### TASK BRIEF
Find the word "absurd" in the records and copy every line where it occurs.

---------- LISTED ENTRIES ----------

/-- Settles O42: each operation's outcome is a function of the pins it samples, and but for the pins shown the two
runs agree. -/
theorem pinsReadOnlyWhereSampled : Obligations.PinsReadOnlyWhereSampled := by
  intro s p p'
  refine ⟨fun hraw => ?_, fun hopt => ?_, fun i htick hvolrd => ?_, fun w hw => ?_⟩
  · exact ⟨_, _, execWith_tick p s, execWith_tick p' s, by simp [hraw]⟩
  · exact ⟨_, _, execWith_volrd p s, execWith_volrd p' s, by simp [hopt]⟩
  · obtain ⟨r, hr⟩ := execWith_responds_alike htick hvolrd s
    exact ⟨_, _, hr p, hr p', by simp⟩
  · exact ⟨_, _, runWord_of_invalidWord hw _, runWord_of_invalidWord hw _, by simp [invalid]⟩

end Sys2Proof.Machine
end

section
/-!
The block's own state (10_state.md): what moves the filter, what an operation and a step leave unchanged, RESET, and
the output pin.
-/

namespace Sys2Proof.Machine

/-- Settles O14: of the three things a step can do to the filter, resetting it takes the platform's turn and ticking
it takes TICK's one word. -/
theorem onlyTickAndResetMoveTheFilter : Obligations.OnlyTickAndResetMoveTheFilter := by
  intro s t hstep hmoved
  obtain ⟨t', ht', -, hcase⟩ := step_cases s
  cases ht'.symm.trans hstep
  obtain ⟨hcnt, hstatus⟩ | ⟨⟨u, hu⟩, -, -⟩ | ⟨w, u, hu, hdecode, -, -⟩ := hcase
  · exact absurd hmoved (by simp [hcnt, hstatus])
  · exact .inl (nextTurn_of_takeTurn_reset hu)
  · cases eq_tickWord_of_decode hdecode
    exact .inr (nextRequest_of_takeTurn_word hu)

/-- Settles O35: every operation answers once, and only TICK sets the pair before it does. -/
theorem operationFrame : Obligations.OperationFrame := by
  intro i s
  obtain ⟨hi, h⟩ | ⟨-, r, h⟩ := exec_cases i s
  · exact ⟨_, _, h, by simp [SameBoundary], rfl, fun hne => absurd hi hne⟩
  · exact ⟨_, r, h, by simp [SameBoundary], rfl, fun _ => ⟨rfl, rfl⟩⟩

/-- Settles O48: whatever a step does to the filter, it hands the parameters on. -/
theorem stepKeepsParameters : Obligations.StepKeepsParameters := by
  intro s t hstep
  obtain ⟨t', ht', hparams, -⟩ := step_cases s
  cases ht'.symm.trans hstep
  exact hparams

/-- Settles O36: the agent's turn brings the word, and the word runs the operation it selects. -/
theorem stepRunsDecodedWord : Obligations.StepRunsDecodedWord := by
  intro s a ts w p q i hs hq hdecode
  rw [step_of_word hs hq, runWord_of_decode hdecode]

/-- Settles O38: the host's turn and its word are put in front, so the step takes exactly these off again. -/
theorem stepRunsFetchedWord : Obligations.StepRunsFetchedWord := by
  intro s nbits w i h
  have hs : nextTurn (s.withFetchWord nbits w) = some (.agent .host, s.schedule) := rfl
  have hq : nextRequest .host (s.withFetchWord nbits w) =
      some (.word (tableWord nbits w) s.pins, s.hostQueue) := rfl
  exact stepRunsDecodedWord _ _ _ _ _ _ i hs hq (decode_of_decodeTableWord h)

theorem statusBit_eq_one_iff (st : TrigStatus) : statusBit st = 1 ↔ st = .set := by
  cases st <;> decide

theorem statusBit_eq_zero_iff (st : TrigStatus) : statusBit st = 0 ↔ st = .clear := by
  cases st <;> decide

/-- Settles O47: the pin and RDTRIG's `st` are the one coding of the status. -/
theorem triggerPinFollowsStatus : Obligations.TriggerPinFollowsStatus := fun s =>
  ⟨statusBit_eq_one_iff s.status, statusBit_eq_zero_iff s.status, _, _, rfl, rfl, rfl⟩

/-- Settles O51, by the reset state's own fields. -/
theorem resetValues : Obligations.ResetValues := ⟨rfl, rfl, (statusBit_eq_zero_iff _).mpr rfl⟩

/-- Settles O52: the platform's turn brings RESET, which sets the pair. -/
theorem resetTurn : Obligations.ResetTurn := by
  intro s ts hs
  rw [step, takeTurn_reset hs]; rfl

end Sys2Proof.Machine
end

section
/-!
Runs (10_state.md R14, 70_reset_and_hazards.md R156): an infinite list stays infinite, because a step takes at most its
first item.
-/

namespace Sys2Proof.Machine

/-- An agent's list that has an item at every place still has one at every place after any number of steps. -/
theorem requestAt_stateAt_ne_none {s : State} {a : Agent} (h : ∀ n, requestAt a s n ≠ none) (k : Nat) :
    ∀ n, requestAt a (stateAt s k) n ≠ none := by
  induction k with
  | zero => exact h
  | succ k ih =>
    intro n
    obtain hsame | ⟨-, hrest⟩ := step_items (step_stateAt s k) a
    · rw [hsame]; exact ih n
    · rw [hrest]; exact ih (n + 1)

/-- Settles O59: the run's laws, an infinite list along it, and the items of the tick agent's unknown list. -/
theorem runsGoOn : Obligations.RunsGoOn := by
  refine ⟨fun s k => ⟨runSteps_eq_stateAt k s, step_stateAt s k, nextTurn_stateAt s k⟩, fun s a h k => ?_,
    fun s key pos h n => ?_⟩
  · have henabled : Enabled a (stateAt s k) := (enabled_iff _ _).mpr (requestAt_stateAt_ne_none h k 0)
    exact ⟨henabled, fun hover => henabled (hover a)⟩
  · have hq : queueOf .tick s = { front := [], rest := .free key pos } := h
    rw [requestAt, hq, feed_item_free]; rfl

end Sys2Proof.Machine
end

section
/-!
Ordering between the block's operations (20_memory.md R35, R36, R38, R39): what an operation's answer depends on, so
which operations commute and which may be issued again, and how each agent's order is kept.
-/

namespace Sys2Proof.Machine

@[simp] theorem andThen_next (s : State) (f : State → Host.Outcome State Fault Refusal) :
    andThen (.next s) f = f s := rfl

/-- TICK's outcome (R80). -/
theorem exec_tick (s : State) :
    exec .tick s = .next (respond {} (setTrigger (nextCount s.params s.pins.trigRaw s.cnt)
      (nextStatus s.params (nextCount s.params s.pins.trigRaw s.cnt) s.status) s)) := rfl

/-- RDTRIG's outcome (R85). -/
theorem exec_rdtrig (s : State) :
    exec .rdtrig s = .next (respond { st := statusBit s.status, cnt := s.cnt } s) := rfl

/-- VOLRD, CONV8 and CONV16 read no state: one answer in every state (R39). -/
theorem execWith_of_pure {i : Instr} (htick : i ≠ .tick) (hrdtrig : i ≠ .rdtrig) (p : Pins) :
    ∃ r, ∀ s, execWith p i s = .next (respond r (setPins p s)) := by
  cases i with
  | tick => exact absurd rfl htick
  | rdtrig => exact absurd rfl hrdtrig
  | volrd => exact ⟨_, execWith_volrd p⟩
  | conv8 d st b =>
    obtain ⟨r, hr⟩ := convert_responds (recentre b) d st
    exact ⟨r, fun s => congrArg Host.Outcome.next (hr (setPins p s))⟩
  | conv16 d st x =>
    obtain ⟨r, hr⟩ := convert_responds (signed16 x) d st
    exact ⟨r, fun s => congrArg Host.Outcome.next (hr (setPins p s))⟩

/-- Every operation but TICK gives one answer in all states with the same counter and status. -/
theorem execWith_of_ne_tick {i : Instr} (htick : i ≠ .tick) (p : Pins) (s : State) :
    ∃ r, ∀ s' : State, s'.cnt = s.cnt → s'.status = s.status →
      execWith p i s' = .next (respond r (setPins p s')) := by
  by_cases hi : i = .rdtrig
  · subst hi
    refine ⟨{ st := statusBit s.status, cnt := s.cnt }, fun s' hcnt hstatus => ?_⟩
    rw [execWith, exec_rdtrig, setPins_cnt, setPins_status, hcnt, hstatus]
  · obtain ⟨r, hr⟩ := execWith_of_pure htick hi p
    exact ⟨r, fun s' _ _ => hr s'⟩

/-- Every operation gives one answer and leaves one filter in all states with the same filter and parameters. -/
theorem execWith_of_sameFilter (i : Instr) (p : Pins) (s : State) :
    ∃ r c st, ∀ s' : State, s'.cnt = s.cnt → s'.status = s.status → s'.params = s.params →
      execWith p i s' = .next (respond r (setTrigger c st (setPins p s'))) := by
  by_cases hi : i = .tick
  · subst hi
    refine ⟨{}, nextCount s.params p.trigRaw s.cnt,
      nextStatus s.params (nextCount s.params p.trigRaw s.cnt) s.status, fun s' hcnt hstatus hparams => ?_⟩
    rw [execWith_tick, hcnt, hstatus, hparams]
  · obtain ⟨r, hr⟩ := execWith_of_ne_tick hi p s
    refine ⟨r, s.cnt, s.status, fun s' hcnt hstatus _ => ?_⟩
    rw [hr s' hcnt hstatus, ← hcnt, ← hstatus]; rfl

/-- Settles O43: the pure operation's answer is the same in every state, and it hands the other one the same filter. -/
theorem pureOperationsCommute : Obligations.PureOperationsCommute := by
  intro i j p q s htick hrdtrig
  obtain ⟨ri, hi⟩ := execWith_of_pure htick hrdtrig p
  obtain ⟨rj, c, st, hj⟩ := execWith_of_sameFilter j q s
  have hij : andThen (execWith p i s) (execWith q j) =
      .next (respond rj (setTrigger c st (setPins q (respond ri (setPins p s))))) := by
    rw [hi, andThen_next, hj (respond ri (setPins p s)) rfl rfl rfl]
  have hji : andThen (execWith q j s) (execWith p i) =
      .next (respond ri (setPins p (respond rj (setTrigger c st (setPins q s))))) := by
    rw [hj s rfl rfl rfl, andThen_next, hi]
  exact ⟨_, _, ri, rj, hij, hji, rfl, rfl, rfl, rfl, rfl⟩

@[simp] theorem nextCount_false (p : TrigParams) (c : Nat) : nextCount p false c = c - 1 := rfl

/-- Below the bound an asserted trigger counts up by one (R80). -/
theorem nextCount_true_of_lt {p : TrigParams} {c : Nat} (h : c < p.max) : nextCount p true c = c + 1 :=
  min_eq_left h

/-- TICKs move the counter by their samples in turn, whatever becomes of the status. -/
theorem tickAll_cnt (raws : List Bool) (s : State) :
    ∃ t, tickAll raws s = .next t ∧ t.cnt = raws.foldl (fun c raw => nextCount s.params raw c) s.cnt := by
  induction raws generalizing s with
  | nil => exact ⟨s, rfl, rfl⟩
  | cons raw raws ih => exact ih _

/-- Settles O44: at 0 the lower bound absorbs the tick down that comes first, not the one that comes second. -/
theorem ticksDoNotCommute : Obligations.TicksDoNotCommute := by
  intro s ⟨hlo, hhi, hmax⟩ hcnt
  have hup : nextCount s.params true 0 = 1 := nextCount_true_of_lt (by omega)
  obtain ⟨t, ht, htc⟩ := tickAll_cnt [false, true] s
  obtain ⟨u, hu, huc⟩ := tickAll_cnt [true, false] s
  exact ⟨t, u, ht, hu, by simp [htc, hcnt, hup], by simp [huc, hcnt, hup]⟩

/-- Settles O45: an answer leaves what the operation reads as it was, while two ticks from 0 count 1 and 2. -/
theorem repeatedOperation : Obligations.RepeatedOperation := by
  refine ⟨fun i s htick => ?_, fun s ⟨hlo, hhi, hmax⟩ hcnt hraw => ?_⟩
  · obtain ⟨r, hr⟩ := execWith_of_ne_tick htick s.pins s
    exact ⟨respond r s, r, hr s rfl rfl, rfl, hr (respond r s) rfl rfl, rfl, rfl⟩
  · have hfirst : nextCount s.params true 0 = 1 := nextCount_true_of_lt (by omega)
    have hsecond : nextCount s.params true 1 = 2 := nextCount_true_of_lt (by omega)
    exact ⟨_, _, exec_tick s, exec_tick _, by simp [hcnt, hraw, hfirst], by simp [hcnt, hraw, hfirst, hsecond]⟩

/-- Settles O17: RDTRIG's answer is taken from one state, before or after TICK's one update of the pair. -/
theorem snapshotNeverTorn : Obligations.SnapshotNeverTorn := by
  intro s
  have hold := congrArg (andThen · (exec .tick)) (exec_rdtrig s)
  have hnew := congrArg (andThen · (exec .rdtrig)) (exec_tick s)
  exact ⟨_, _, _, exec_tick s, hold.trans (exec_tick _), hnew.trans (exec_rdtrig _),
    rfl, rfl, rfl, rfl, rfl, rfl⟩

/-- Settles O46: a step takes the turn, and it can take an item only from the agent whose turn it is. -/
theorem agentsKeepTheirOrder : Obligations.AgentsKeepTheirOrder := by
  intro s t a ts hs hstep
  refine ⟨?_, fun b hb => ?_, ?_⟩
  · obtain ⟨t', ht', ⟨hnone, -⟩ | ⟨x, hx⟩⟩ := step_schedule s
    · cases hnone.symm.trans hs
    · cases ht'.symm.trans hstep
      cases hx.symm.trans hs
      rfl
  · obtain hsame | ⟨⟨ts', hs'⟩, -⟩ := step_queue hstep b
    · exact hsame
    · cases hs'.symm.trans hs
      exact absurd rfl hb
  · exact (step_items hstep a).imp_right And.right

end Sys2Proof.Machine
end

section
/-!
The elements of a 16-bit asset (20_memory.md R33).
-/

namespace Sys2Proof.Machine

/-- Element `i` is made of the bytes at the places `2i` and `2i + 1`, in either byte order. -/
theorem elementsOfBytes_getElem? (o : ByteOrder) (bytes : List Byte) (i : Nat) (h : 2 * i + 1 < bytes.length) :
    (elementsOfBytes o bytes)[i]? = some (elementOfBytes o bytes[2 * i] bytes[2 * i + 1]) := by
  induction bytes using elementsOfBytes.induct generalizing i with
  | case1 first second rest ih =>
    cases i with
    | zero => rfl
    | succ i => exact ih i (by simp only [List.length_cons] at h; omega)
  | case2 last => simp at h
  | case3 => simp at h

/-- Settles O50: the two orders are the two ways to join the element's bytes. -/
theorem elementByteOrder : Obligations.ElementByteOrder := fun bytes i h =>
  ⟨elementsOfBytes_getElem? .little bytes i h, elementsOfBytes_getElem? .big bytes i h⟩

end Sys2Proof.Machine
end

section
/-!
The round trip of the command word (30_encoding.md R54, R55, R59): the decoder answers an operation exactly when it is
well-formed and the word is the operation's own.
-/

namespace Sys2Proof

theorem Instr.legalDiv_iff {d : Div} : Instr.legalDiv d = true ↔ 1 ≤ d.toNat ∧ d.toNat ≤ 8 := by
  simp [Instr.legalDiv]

----------
---------- LISTED ENTRIES ----------

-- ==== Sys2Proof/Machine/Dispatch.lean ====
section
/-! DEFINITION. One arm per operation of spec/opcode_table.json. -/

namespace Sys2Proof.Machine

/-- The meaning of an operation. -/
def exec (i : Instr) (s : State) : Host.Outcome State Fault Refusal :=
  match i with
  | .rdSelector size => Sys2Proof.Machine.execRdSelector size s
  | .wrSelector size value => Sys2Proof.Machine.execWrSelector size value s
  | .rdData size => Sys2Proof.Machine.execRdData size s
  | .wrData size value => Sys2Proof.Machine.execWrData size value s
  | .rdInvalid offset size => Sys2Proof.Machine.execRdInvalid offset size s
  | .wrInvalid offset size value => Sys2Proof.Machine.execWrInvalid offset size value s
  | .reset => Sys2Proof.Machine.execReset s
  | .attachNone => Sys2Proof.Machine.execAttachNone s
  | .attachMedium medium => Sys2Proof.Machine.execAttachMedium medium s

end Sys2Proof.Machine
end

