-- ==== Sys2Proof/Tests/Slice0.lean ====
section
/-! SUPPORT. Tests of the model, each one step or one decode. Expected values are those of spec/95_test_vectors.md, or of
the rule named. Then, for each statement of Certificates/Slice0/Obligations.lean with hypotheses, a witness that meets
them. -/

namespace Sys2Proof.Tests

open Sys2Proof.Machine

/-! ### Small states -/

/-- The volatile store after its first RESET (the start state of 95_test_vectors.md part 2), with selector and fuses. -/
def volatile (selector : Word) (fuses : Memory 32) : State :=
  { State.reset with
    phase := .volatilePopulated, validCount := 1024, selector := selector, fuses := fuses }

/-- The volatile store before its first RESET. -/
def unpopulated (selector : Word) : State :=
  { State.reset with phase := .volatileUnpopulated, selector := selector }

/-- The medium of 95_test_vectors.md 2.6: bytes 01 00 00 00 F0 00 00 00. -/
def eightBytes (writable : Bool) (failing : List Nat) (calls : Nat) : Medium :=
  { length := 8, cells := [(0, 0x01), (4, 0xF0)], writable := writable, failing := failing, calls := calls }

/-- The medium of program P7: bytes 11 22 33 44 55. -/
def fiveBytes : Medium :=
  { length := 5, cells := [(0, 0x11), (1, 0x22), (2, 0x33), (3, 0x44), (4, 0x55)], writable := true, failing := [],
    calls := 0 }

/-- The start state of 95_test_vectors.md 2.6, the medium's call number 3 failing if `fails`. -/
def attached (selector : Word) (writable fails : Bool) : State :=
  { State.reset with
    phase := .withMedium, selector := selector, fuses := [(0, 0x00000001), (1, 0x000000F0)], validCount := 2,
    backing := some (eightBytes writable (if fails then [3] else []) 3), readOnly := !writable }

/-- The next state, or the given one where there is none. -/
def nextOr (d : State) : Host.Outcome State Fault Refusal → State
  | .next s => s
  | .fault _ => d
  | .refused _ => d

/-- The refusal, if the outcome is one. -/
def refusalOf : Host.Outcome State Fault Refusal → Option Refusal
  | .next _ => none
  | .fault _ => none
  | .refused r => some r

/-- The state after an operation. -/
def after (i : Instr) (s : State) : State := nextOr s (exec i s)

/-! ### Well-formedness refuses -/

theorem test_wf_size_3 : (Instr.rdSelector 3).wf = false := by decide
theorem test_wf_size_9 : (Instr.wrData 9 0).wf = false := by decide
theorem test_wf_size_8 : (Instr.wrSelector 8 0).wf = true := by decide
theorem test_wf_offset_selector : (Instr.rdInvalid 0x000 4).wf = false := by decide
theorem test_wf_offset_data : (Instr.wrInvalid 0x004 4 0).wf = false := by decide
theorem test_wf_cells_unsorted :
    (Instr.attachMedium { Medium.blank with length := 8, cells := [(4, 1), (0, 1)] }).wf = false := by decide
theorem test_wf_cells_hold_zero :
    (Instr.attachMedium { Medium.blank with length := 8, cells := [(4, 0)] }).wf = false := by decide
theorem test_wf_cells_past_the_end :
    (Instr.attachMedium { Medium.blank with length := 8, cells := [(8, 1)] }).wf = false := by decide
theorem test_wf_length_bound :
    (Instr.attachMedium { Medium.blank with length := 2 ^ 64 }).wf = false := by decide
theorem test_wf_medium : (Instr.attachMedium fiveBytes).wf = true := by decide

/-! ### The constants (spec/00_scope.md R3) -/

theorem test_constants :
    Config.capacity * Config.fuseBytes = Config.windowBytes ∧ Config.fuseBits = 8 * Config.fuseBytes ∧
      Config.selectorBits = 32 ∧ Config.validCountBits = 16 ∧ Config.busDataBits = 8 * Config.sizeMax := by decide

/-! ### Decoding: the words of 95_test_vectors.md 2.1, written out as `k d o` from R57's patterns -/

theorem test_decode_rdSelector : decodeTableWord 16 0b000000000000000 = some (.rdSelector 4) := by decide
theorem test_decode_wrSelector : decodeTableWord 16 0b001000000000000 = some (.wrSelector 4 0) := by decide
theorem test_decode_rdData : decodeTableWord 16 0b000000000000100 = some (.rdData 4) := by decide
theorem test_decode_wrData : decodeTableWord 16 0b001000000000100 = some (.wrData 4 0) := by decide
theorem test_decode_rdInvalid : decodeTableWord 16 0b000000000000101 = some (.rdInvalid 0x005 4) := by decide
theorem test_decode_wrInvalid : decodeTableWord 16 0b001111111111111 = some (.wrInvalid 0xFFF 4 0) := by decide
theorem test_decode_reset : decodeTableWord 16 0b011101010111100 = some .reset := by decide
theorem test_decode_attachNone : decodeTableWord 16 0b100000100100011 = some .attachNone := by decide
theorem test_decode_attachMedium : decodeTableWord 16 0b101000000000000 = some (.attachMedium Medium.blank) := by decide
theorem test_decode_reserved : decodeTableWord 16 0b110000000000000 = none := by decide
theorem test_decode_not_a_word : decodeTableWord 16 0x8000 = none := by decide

----------

### RESPONSE TO THE EXERCISE
  · exact absurd hmoved (by simp [hcnt, hstatus])
  · exact ⟨_, _, h, by simp [SameBoundary], rfl, fun hne => absurd hi hne⟩
  | tick => exact absurd rfl htick
  | rdtrig => exact absurd rfl hrdtrig
      exact absurd rfl hb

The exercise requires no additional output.